Reputation: 21
for example, I know the default setting for collapse in unnest_tokens is TRUE. But I'm confused what's real meaning of collapse argument. I have read through the R documentation, however I still confused. Here's an example I wrote. Is there any difference for the return value if I change collapse to TRUE?
bigram_freq <- tw %>%
unnest_tokens(bigram,text,token = "ngrams", n=2, collapse = FALSE)
Upvotes: 0
Views: 295
Reputation: 11663
The collapse
argument controls how the input text is handled across new lines:
Whether to combine text with newlines first in case tokens (such as sentences or paragraphs) span multiple lines.
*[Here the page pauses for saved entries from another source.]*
-- ==== Sys2Proof/Machine/Serve.lean ====
section
/-! DEFINITION. The scheduler: activation, steps, storm ceilings, positions and their commit, verify passes, till-roll timers (R279 to R293, R301 to R305). -/

namespace Sys2Proof.Machine

/-! ### Activation (R279) -/

/-- SEQUENCE_ACTIVATE (R279, R249): an admitted standing sequence that has not started becomes active: the oldest whose function is below its limit, once its need fits. -/
def execSequenceActivate (q : Nat) (s : State) : Result :=
  let x := s.seq q
  if x.live && !x.active && !x.waking && x.image.isNone && s.oldestParked x && s.mayActivate x.func 1
      && s.needFits x.func x.slot (s.needPages x.slot x.promptLen) then
    .next (s.setSeq q { x with active := true })
  else .next s

/-! ### Steps (R280 to R285) -/

/-- The roll of a sequence holds it: records wait for room (R302). -/
def State.heldByRoll (s : State) (x : Seq) : Bool := x.job.isNone && !(s.roll (reqKey x.func x.ticket)).backlog.isEmpty

/-- A mode change in close or stage holds back new positions that use a unit of its scope (R450). -/
def State.modeHolds (s : State) (x : Seq) : Bool :=
  let ph := s.rd MODE_STAT.PHASE
  let sc := s.rd MODE_STAT.SCOPE
  (ph == 1 || ph == 2) && (sc == 0 || x.wh / 4 + 1 == sc || (s.slotStalls x.slot).any fun l => l / 1536 + 1 == sc)

/-- A sequence that can take part in a step: its function in D0 (R410), active, at a committed boundary, with no end or park waiting, not held, on a serving slot (R282, R285, R302). -/
def State.canRun (s : State) (x : Seq) : Bool :=
  x.live && x.active && x.phase == .idle && x.recs.isEmpty && x.endAs.isNone && (x.job.isNone || decide (x.pos < x.promptLen)) && !x.parkDue && !s.heldByRoll x && s.slState x.slot == slReady
    && (s.slot x.slot).started && !s.on HOST_FN_STAT.D3 x.func && !s.modeHolds x

/-- What every advance of the step counter does: the counter, the step markers to every row, and what waits for a marker (R127, R208, R217, R223, R253, R312, R354). -/
def State.mark (s : State) : State :=
  let s1 := s.bump SRV_STEP_CNT.V
  let s2 := s1.send (.marker (s1.rd SRV_STEP_CNT.V))
  let s3 := (s2.slots.map (·.1)).foldl State.markSlot s2
  let s4 := (s3.adapters.map (·.1)).foldl State.markAdapter s3
  let s5 := s4.markHomes
  { s5 with seqs := s5.seqs.map fun (e : Nat × Seq) => if e.2.waking then (e.1, { e.2 with waking := false, active := true }) else e }

/-- STEP_START (R282): the scheduler starts a step with every sequence that can take part; one whose last position is not committed sits out (R285). -/
def execStepStart (s : State) : Result :=
  if s.sched.running || !s.takesWork then .next s else
    let s1 := s.mark
    let sit := s1.countSeqs fun x => x.active && x.phase == .ended
    let run := s1.seqs.filter fun e => s1.canRun e.2
    if run.isEmpty then .next s else
      let s2 := { s1 with
        seqs := s1.seqs.map (fun (e : Nat × Seq) => if s1.canRun e.2 then (e.1, { e.2 with inStep := true }) else e),
        sched := { s1.sched with running := true, startAt := s1.now, prefill := run.any fun e => decide (e.2.pos < e.2.promptLen) } }
      .next (s2.bump SRV_SKIP_CNT.V 0 sit)

/-- EMPTY_STEP (R282, R285): no sequence can take part, and TARGET_US has passed since the start of the last step; a sequence whose last position is not committed sits it out too. -/
def execEmptyStep (s : State) : Result :=
  if s.sched.running || !s.takesWork || s.seqs.any (fun e => s.canRun e.2) then .next s
  else if s.sched.startAt + 25 * s.rd SRV_STEP_TARGET.TARGET_US ≤ s.now then
    let s1 := s.mark
    let sit := s1.countSeqs fun x => x.active && x.phase == .ended
    .next ({ s1 with sched := { s1.sched with startAt := s1.now } }.bump SRV_SKIP_CNT.V 0 sit)
  else .next s

/-- STEP_END (R280, R282, R284): every sequence of the step has finished its arithmetic; D and the chunk size follow the step's duration in CLK_AO cycles. -/
def execStepEnd (s : State) : Result :=
  if !s.sched.running || s.countSeqs (fun x => x.inStep) ≠ 0 then .next s else
    let dur := s.now - s.sched.startAt
    let target := 25 * s.rd SRV_STEP_TARGET.TARGET_US
    let d := s.ceilD
    let waits := s.seqs.any fun e => e.2.live && !e.2.active && !e.2.waking
    let d' := if target < dur then max (s.rd SRV_STEP_TARGET.MIN_CEIL) (d - (d + 15) / 16)
      else if dur * 10 < target * 9 ∧ waits then min 512 (d + 1) else d
    let c := s.rd SRV_STAT.CUR_CHUNK
    let long := decide (target < dur)
    let good := if long then 0 else s.sched.good + 1
    let s1 := (s.wr SRV_STEP_LAST.V 0 dur).wr SRV_STAT.CEIL 0 d'
    let s2 := if long && s.sched.prefill then (s1.wr SRV_STAT.CUR_CHUNK 0 (max 64 (c / 2))).bump SRV_CHUNK_SHRINK_CNT.V
      else if good = 16 then s1.wr SRV_STAT.CUR_CHUNK 0 (min (s.rd SRV_CTL.CHUNK) (2 * c)) else s1
    .next { s2 with sched := { s2.sched with running := false, good := if good = 16 then 0 else good } }

/-- STORM_CEILING_LOWER (R281): a WIDE_STORM of a row names stalls; the functions with an active sequence of a slot that has a tile there are lowered, once per event. -/
def execStormCeilingLower (row : Nat) (s : State) : Result :=
  if !(rowOk row && (s.row row).stormNew) then .next s else
    let map := s.rd TAL_STORM_MAP.STALLS row
    let named := (List.range 33).filter fun p => bitAt map p
    let logical := (named.map fun p => s.logicalAt (stallId row p)).filterMap fun l => if l = 63 then none else some (row * 32 + l)
    let hit := (s.slots.filter fun e => ([e.2.cur, e.2.prev].filterMap id).any fun g => g.man.pitch.any fun p => logical.contains p.stall).map (·.1)
    let fs := (List.range 64).filter fun f => s.countSeqs (fun x => x.active && x.func == f && hit.contains x.slot) != 0
    let step := s.rd SRV_STEP_CNT.V
    let s1 := fs.foldl (fun s f =>
      ((s.wr SRV_FUNC_CEIL.CUR f (max 1 (s.cur f / 2))).bump SRV_STORM_CEIL_CNT.V).srvFlag SRV_ERR.STORM_CEIL f) s
    let pairs := (fs.map fun f => (hit.filter fun m => s.countSeqs (fun x => x.active && x.func == f && x.slot == m) != 0).map fun m => (f, m)).flatten
    let sc := s1.sched
    .next ({ s1 with sched := { sc with
      slotStorm := hit.foldl (fun t m => FMap.set 0 t m (step + 1)) sc.slotStorm,
      lowered := (sc.lowered ++ pairs).eraseDups,
      lowAt := fs.foldl (fun t f => FMap.set 0 t f (step + 1)) sc.lowAt } }.modRow row fun r => { r with stormNew := false })

/-- STORM_CEILING_RESTORE (R281): 1,024 consecutive steps in which no storm names a stall of the slot. -/
def execStormCeilingRestore (slot : Nat) (s : State) : Result :=
  let sc := s.sched
  let since := FMap.get 0 sc.slotStorm slot
  let step := s.rd SRV_STEP_CNT.V
  let fs := (sc.lowered.filter fun p => p.2 == slot).map (·.1)
  if fs.isEmpty || decide (step + 1 < since + 1024) then .next s else
    let s1 := fs.foldl (fun s f => s.wr SRV_FUNC_CEIL.CUR f (min (s.rd SRV_FUNC_CEIL.BASE f) (2 * s.cur f))) s
    .next { s1 with sched := { sc with slotStorm := FMap.set 0 sc.slotStorm slot (step + 1),
                                       lowered := sc.lowered.filter fun p => p.2 != slot || decide (s1.cur p.1 < s1.rd SRV_FUNC_CEIL.BASE p.1) } }

/-! ### Positions (R224, R238, R284, R285, R291) -/

/-- The crier of a sequence proposes in this step: speculation on, its slot READY, no pause (R289, R292). -/
def State.specNow (s : State) (x : Seq) : Nat :=
  if x.spec && s.slState x.crier == slReady && x.pauseTo == 0 then x.draft else 0

/-- Allocate the pages of every multiple of 64 from `a` to `b − 1` that the sequence's lists lack (R238, R291). -/
def State.growTo (s : State) (q a : Nat) : Nat → Option State
  | 0 => some s
  | n + 1 =>
    match s.growTo q a n with
    | none => none
    | some s1 =>
      let x := s1.seq q
      let p := a + n
      if p % 64 = 0 ∧ ((x.lists.headD []).length ≤ p / 64) then
        if !s1.quotaCovers x.func x.slot (s1.kvLayers x.slot) then none
        else match s1.newLayers x.func x.slot x.home with
          | none => none
          | some (ids, s2) =>
            let ls := if x.lists.isEmpty then ids.map fun id => [id] else List.zipWith (fun l id => l ++ [id]) x.lists ids
            some (s2.setSeq q { x with lists := ls })
      else some s1

/-- Before a position appends to a page that others share, each layer's page is copied (R240). -/
def State.copyOnWrite (s : State) (q p : Nat) : Option State :=
  let x := s.seq q
  if p % 64 = 0 then some s else
    (x.lists.zipIdx).foldl (fun acc (l, i) =>
      match acc with
      | none => none
      | some s =>
        let id := l.getD (p / 64) 0
        if (s.page id).ref ≤ 1 then some s
        else match s.copyPage id x.func x.home with
          | none => none
          | some (n, s1) =>
            some ((s1.modSeq q fun y => { y with lists := y.lists.set i (l.set (p / 64) n) }).refDown id)) (some s)

/-- The shared pages that the next position appends to, which are read to be copied (R240). -/
def State.copied (s : State) (q : Nat) : List Nat :=
  let x := s.seq q
  if x.pos % 64 = 0 then [] else (x.lists.map fun l => l.getD (x.pos / 64) 0).filter fun id => decide (1 < (s.page id).ref)

/-- The pages that a position, chunk or pass of a sequence needs: one per layer for each multiple of 64 in it that its lists lack (R238), and the copies of shared pages that it appends to (R240). -/
def State.pagesWanted (s : State) (q width : Nat) : Nat :=
  let x := s.seq q
  let have' := (x.lists.headD []).length
  let fresh := (List.range width).filter fun i => (x.pos + i) % 64 == 0 && decide (have' ≤ (x.pos + i) / 64)
  s.kvLayers x.slot * fresh.length + (s.copied q).length

/-- The longest draft whose pages can be allocated (R291). -/
def State.fitDraft (s : State) (q p : Nat) : Nat → Nat
  | 0 => 0
  | l + 1 => if ((s.copyOnWrite q p).bind fun s => s.growTo q p (l + 2)).isSome then l + 1 else s.fitDraft q p l

/-- The unit that a sequence's next position runs on takes work: no mode change holds it back, its house does not lag and is not in FAULT (R229, R450, R452). -/
def State.placeOpen (s : State) (x : Seq) : Bool :=
  !s.modeHolds x && !s.lagging (unitId 3 x.wh) && s.rd WH_STAT.STATE x.wh != 3

/-- The scheduler adds chunks in oldest-admission order (R284): no older sequence of the step still has its chunk to start. -/
def State.chunkTurn (s : State) (x : Seq) : Bool :=
  s.seqs.all fun e => !(e.2.live && e.2.inStep && e.2.phase == .idle && decide (e.2.pos < e.2.promptLen) && decide (e.2.order < x.order) && s.placeOpen e.2)

/-- A round binds at its first batch the version of the adapter that is current then (R324): when the first sequence of the batch begins. With none current it waits. DESIGN CHOICE (log entry 106). -/
def State.bindRound (s : State) (q : Nat) : Option State :=
  match (s.seq q).job with
  | none => some s
  | some f =>
    let j := s.tune f
    let bind (s : State) (no : Nat) : State := s.modSeq q fun y => { y with adapter := some (j.adapter, no) }
    match j.bound with
    | some no => some (bind s no)
    | none => (s.adapter j.adapter).cur.map fun v => bind (s.setTune f { j with bound := some v.no }) v.no

/-- The positions of a sample whose loss counts, from LOSS_FROM to LEN − 2, in the present chunk (R320). -/
def Seq.lossPositions (x : Seq) : List Nat :=
  if x.job.isNone then [] else ((List.range x.width).map (x.first + ·)).filter fun p => decide (x.tune.lossFrom ≤ p) && decide (p + 1 < x.promptLen)

/-- The gradient of the logits at a loss position (R320): (softmax − onehot(next token)) × LOSS_SCALE in FP32. -/
def logitGrad (ls : List Word32) (next : Nat) (scale : Word32) : List Word32 :=
  let m := ls.getD (argmax ls) 0#32
  let z := ls.foldl (fun a x => F32.add a (expF (F32.sub x m))) 0#32
  (ls.zipIdx).map fun (x, i) => F32.mul (F32.sub (F32.div (expF (F32.sub x m)) z) (if i = next then 0x3F800000#32 else 0#32)) scale

/-- What a chunk of a tuning sequence leaves in its save area (R320): what the tally engines hold, and at each loss position the log-probability of the next token and the gradient of the logits. `logits` are those of its loss positions, end to end. -/
def State.saveChunk (s : State) (q : Nat) (logits : List Word32) (saved : List SaveIn) : State :=
  let x := s.seq q
  match x.job with
  | none => s
  | some f =>
    let ps := x.lossPositions
    let v := logits.length / max 1 ps.length
    let at' (i p : Nat) : Nat × List Word32 × Nat := (p, (logits.drop (i * v)).take v, x.tune.toks.getD (p + 1) 0)
    let all := (ps.zipIdx).map fun (p, i) => at' i p
    let b (ws : List Word32) : List Nat := ws.map BF16.ofF32
    s.modSeq q fun y => { y with tune := { y.tune with
      losses := (y.tune.losses.filter fun l => !ps.contains l.1) ++ all.map fun a => (a.1, logProb a.2.1 a.2.2),
      dLogits := (y.tune.dLogits.filter fun l => !ps.contains l.1) ++ all.map fun a => (a.1, logitGrad a.2.1 a.2.2 (s.tune f).scale),
      saved := (y.tune.saved.filter fun r => !saved.any fun n => n.layer == r.layer && n.pos == r.pos)
                 ++ saved.map fun n => ⟨n.layer, n.pos, b n.attn, b n.ff, b n.gate, b n.up, n.rsA, n.rsF⟩ } }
Check out the difference in behavior with collapse = TRUE
compared to collapse = FALSE
:
library(tidyverse)
library(tidytext)
emily <- tibble(text = c("Because I could not stop for Death -",
"He kindly stopped for me -"))
## notice the bigram "death he"
emily %>%
unnest_tokens(word, text, token = "ngrams", n = 2, collapse = TRUE)
#> # A tibble: 11 x 1
#> word
#> <chr>
#> 1 because i
#> 2 i could
#> 3 could not
#> 4 not stop
#> 5 stop for
#> 6 for death
#> 7 death he
#> 8 he kindly
#> 9 kindly stopped
#> 10 stopped for
#> 11 for me
## notice no "death he"
emily %>%
unnest_tokens(word, text, token = "ngrams", n = 2, collapse = FALSE)
#> # A tibble: 10 x 1
#> word
#> <chr>
#> 1 because i
#> 2 i could
#> 3 could not
#> 4 not stop
#> 5 stop for
#> 6 for death
#> 7 he kindly
#> 8 kindly stopped
#> 9 stopped for
#> 10 for me
Created on 2020-08-18 by the reprex package (v0.3.0.9001)
Upvotes: 0